TASK:
Give the entries again exactly, every one of them.

(Data records)

· · ·

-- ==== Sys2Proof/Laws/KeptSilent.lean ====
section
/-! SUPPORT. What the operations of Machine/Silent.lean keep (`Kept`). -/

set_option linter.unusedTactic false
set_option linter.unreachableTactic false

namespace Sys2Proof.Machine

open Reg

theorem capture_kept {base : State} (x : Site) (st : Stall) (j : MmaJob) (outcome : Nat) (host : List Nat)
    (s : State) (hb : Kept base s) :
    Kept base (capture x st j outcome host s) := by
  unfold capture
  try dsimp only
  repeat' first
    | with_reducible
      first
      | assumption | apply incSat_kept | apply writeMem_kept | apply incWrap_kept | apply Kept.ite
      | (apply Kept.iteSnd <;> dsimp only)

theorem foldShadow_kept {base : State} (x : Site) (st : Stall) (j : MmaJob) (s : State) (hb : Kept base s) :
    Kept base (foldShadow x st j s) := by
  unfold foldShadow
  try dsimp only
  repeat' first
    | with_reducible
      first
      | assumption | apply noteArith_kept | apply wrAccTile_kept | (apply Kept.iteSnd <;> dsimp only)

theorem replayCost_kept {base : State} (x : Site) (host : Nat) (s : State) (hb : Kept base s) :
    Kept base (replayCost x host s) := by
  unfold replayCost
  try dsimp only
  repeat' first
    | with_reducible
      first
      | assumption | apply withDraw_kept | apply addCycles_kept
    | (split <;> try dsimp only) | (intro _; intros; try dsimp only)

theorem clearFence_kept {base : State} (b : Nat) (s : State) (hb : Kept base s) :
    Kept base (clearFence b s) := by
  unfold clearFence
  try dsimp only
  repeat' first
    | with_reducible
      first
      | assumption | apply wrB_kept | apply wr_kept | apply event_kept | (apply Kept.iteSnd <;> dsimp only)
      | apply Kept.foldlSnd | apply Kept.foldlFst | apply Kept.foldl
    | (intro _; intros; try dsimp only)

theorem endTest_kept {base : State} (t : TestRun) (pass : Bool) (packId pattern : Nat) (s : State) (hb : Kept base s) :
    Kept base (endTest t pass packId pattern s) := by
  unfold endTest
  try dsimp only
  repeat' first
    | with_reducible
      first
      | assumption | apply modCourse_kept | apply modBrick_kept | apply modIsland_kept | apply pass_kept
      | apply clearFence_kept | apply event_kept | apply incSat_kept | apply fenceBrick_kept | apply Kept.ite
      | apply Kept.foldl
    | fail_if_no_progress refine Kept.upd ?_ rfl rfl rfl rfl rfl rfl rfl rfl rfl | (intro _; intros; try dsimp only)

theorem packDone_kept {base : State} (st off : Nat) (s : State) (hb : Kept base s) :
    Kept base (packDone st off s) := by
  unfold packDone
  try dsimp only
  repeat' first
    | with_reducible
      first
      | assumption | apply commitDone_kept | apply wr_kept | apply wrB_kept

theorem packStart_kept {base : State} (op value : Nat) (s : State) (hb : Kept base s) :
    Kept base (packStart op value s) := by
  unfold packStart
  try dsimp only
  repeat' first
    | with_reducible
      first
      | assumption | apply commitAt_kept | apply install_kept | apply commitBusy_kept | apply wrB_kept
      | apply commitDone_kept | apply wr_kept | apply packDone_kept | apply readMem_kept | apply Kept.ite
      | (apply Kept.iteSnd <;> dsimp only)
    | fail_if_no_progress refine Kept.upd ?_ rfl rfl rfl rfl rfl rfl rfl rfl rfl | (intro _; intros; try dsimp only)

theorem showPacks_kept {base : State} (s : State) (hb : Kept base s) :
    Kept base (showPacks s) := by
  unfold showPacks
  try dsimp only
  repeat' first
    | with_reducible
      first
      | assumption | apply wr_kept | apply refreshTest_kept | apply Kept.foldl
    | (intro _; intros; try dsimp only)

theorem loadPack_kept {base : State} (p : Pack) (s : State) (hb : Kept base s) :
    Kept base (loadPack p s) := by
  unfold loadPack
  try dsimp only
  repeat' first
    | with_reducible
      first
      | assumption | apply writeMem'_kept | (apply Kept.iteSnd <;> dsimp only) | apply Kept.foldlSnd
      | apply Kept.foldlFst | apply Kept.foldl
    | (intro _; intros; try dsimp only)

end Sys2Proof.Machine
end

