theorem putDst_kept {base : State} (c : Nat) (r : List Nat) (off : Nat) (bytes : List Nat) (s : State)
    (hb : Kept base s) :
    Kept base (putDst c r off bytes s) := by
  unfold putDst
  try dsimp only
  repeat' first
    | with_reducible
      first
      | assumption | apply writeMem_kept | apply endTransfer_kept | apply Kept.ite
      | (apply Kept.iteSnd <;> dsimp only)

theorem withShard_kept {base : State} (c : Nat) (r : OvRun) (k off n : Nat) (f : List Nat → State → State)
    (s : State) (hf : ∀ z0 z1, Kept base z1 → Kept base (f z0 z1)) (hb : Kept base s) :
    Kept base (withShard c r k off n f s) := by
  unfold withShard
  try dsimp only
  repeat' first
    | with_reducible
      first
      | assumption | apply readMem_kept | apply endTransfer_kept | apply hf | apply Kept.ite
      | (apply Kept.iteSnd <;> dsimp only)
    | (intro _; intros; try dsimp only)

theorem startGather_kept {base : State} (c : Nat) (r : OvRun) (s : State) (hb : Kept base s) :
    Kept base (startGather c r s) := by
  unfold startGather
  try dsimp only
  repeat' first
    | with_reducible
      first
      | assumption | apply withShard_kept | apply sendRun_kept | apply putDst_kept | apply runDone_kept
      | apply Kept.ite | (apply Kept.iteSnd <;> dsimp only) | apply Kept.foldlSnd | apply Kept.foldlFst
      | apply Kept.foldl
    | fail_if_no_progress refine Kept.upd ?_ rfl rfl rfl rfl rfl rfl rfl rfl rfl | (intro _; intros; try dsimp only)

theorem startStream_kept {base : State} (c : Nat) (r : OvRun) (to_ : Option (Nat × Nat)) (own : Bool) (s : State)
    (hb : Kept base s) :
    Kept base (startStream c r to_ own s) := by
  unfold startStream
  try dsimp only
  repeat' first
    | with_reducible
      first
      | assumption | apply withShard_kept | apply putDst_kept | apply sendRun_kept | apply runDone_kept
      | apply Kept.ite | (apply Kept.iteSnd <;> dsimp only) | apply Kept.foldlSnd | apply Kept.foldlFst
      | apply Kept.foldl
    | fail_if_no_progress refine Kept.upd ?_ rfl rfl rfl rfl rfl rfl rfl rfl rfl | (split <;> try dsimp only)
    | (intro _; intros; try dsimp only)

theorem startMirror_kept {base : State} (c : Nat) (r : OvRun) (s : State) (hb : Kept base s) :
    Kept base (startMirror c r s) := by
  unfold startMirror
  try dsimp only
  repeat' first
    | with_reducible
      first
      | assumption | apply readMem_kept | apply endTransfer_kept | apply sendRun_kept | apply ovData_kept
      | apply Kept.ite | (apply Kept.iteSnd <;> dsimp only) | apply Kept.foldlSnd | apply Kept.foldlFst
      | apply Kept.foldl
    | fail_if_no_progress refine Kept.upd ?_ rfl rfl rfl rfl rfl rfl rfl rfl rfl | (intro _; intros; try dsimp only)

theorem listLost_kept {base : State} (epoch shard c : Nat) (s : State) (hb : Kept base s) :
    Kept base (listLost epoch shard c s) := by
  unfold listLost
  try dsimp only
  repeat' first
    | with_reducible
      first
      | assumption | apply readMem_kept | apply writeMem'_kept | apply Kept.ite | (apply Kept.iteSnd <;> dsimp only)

· · ·

FINISHED TASK:
-- ==== Sys2Proof/Laws/KeptSilent.lean ====
section
/-! SUPPORT. What the operations of Machine/Silent.lean keep (`Kept`). -/

set_option linter.unusedTactic false
set_option linter.unreachableTactic false

namespace Sys2Proof.Machine

open Reg

theorem capture_kept {base : State} (x : Site) (st : Stall) (j : MmaJob) (outcome : Nat) (host : List Nat)
    (s : State) (hb : Kept base s) :
    Kept base (capture x st j outcome host s) := by
  unfold capture
  try dsimp only
  repeat' first
    | with_reducible
      first
      | assumption | apply incSat_kept | apply writeMem_kept | apply incWrap_kept | apply Kept.ite
      | (apply Kept.iteSnd <;> dsimp only)

theorem foldShadow_kept {base : State} (x : Site) (st : Stall) (j : MmaJob) (s : State) (hb : Kept base s) :
    Kept base (foldShadow x st j s) := by
  unfold foldShadow
  try dsimp only
  repeat' first
    | with_reducible
      first
      | assumption | apply noteArith_kept | apply wrAccTile_kept | (apply Kept.iteSnd <;> dsimp only)

theorem replayCost_kept {base : State} (x : Site) (host : Nat) (s : State) (hb : Kept base s) :
    Kept base (replayCost x host s) := by
  unfold replayCost
  try dsimp only
  repeat' first
    | with_reducible
      first
      | assumption | apply withDraw_kept | apply addCycles_kept
    | (split <;> try dsimp only) | (intro _; intros; try dsimp only)

theorem clearFence_kept {base : State} (b : Nat) (s : State) (hb : Kept base s) :
    Kept base (clearFence b s) := by
  unfold clearFence
  try dsimp only
  repeat' first
    | with_reducible
      first
      | assumption | apply wrB_kept | apply wr_kept | apply event_kept | (apply Kept.iteSnd <;> dsimp only)
      | apply Kept.foldlSnd | apply Kept.foldlFst | apply Kept.foldl
    | (intro _; intros; try dsimp only)

theorem endTest_kept {base : State} (t : TestRun) (pass : Bool) (packId pattern : Nat) (s : State) (hb : Kept base s) :
    Kept base (endTest t pass packId pattern s) := by
  unfold endTest
  try dsimp only
  repeat' first
    | with_reducible
      first
      | assumption | apply modCourse_kept | apply modBrick_kept | apply modIsland_kept | apply pass_kept
      | apply clearFence_kept | apply event_kept | apply incSat_kept | apply fenceBrick_kept | apply Kept.ite
      | apply Kept.foldl
    | fail_if_no_progress refine Kept.upd ?_ rfl rfl rfl rfl rfl rfl rfl rfl rfl | (intro _; intros; try dsimp only)

theorem packDone_kept {base : State} (st off : Nat) (s : State) (hb : Kept base s) :
    Kept base (packDone st off s) := by
  unfold packDone
  try dsimp only
  repeat' first
    | with_reducible
      first
      | assumption | apply commitDone_kept | apply wr_kept | apply wrB_kept

theorem packStart_kept {base : State} (op value : Nat) (s : State) (hb : Kept base s) :
    Kept base (packStart op value s) := by
  unfold packStart
  try dsimp only
  repeat' first
    | with_reducible
      first
      | assumption | apply commitAt_kept | apply install_kept | apply commitBusy_kept | apply wrB_kept
      | apply commitDone_kept | apply wr_kept | apply packDone_kept | apply readMem_kept | apply Kept.ite
      | (apply Kept.iteSnd <;> dsimp only)
    | fail_if_no_progress refine Kept.upd ?_ rfl rfl rfl rfl rfl rfl rfl rfl rfl | (intro _; intros; try dsimp only)

theorem showPacks_kept {base : State} (s : State) (hb : Kept base s) :
    Kept base (showPacks s) := by
  unfold showPacks
  try dsimp only
  repeat' first
    | with_reducible
      first
      | assumption | apply wr_kept | apply refreshTest_kept | apply Kept.foldl
    | (intro _; intros; try dsimp only)

theorem loadPack_kept {base : State} (p : Pack) (s : State) (hb : Kept base s) :
    Kept base (loadPack p s) := by
  unfold loadPack
  try dsimp only
  repeat' first
    | with_reducible
      first
      | assumption | apply writeMem'_kept | (apply Kept.iteSnd <;> dsimp only) | apply Kept.foldlSnd
      | apply Kept.foldlFst | apply Kept.foldl
    | (intro _; intros; try dsimp only)

end Sys2Proof.Machine
end

theorem putDst_kept {base : State} (c : Nat) (r : List Nat) (off : Nat) (bytes : List Nat) (s : State)
    (hb : Kept base s) :
    Kept base (putDst c r off bytes s) := by
  unfold putDst
  try dsimp only
  repeat' first
    | with_reducible
      first
      | assumption | apply writeMem_kept | apply endTransfer_kept | apply Kept.ite
      | (apply Kept.iteSnd <;> dsimp only)

theorem withShard_kept {base : State} (c : Nat) (r : OvRun) (k off n : Nat) (f : List Nat → State → State)
    (s : State) (hf : ∀ z0 z1, Kept base z1 → Kept base (f z0 z1)) (hb : Kept base s) :
    Kept base (withShard c r k off n f s) := by
  unfold withShard
  try dsimp only
  repeat' first
    | with_reducible
      first
      | assumption | apply readMem_kept | apply endTransfer_kept | apply hf | apply Kept.ite
      | (apply Kept.iteSnd <;> dsimp only)
    | (intro _; intros; try dsimp only)

theorem startGather_kept {base : State} (c : Nat) (r : OvRun) (s : State) (hb : Kept base s) :
    Kept base (startGather c r s) := by
  unfold startGather
  try dsimp only
  repeat' first
    | with_reducible
      first
      | assumption | apply withShard_kept | apply sendRun_kept | apply putDst_kept | apply runDone_kept
      | apply Kept.ite | (apply Kept.iteSnd <;> dsimp only) | apply Kept.foldlSnd | apply Kept.foldlFst
      | apply Kept.foldl
    | fail_if_no_progress refine Kept.upd ?_ rfl rfl rfl rfl rfl rfl rfl rfl rfl | (intro _; intros; try dsimp only)

theorem startStream_kept {base : State} (c : Nat) (r : OvRun) (to_ : Option (Nat × Nat)) (own : Bool) (s : State)
    (hb : Kept base s) :
    Kept base (startStream c r to_ own s) := by
  unfold startStream
  try dsimp only
  repeat' first
    | with_reducible
      first
      | assumption | apply withShard_kept | apply putDst_kept | apply sendRun_kept | apply runDone_kept
      | apply Kept.ite | (apply Kept.iteSnd <;> dsimp only) | apply Kept.foldlSnd | apply Kept.foldlFst
      | apply Kept.foldl
    | fail_if_no_progress refine Kept.upd ?_ rfl rfl rfl rfl rfl rfl rfl rfl rfl | (split <;> try dsimp only)
    | (intro _; intros; try dsimp only)

theorem startMirror_kept {base : State} (c : Nat) (r : OvRun) (s : State) (hb : Kept base s) :
    Kept base (startMirror c r s) := by
  unfold startMirror
  try dsimp only
  repeat' first
    | with_reducible
      first
      | assumption | apply readMem_kept | apply endTransfer_kept | apply sendRun_kept | apply ovData_kept
      | apply Kept.ite | (apply Kept.iteSnd <;> dsimp only) | apply Kept.foldlSnd | apply Kept.foldlFst
      | apply Kept.foldl
    | fail_if_no_progress refine Kept.upd ?_ rfl rfl rfl rfl rfl rfl rfl rfl rfl | (intro _; intros; try dsimp only)

theorem listLost_kept {base : State} (epoch shard c : Nat) (s : State) (hb : Kept base s) :
    Kept base (listLost epoch shard c s) := by
  unfold listLost
  try dsimp only
  repeat' first
    | with_reducible
      first
      | assumption | apply readMem_kept | apply writeMem'_kept | apply Kept.ite | (apply Kept.iteSnd <;> dsimp only)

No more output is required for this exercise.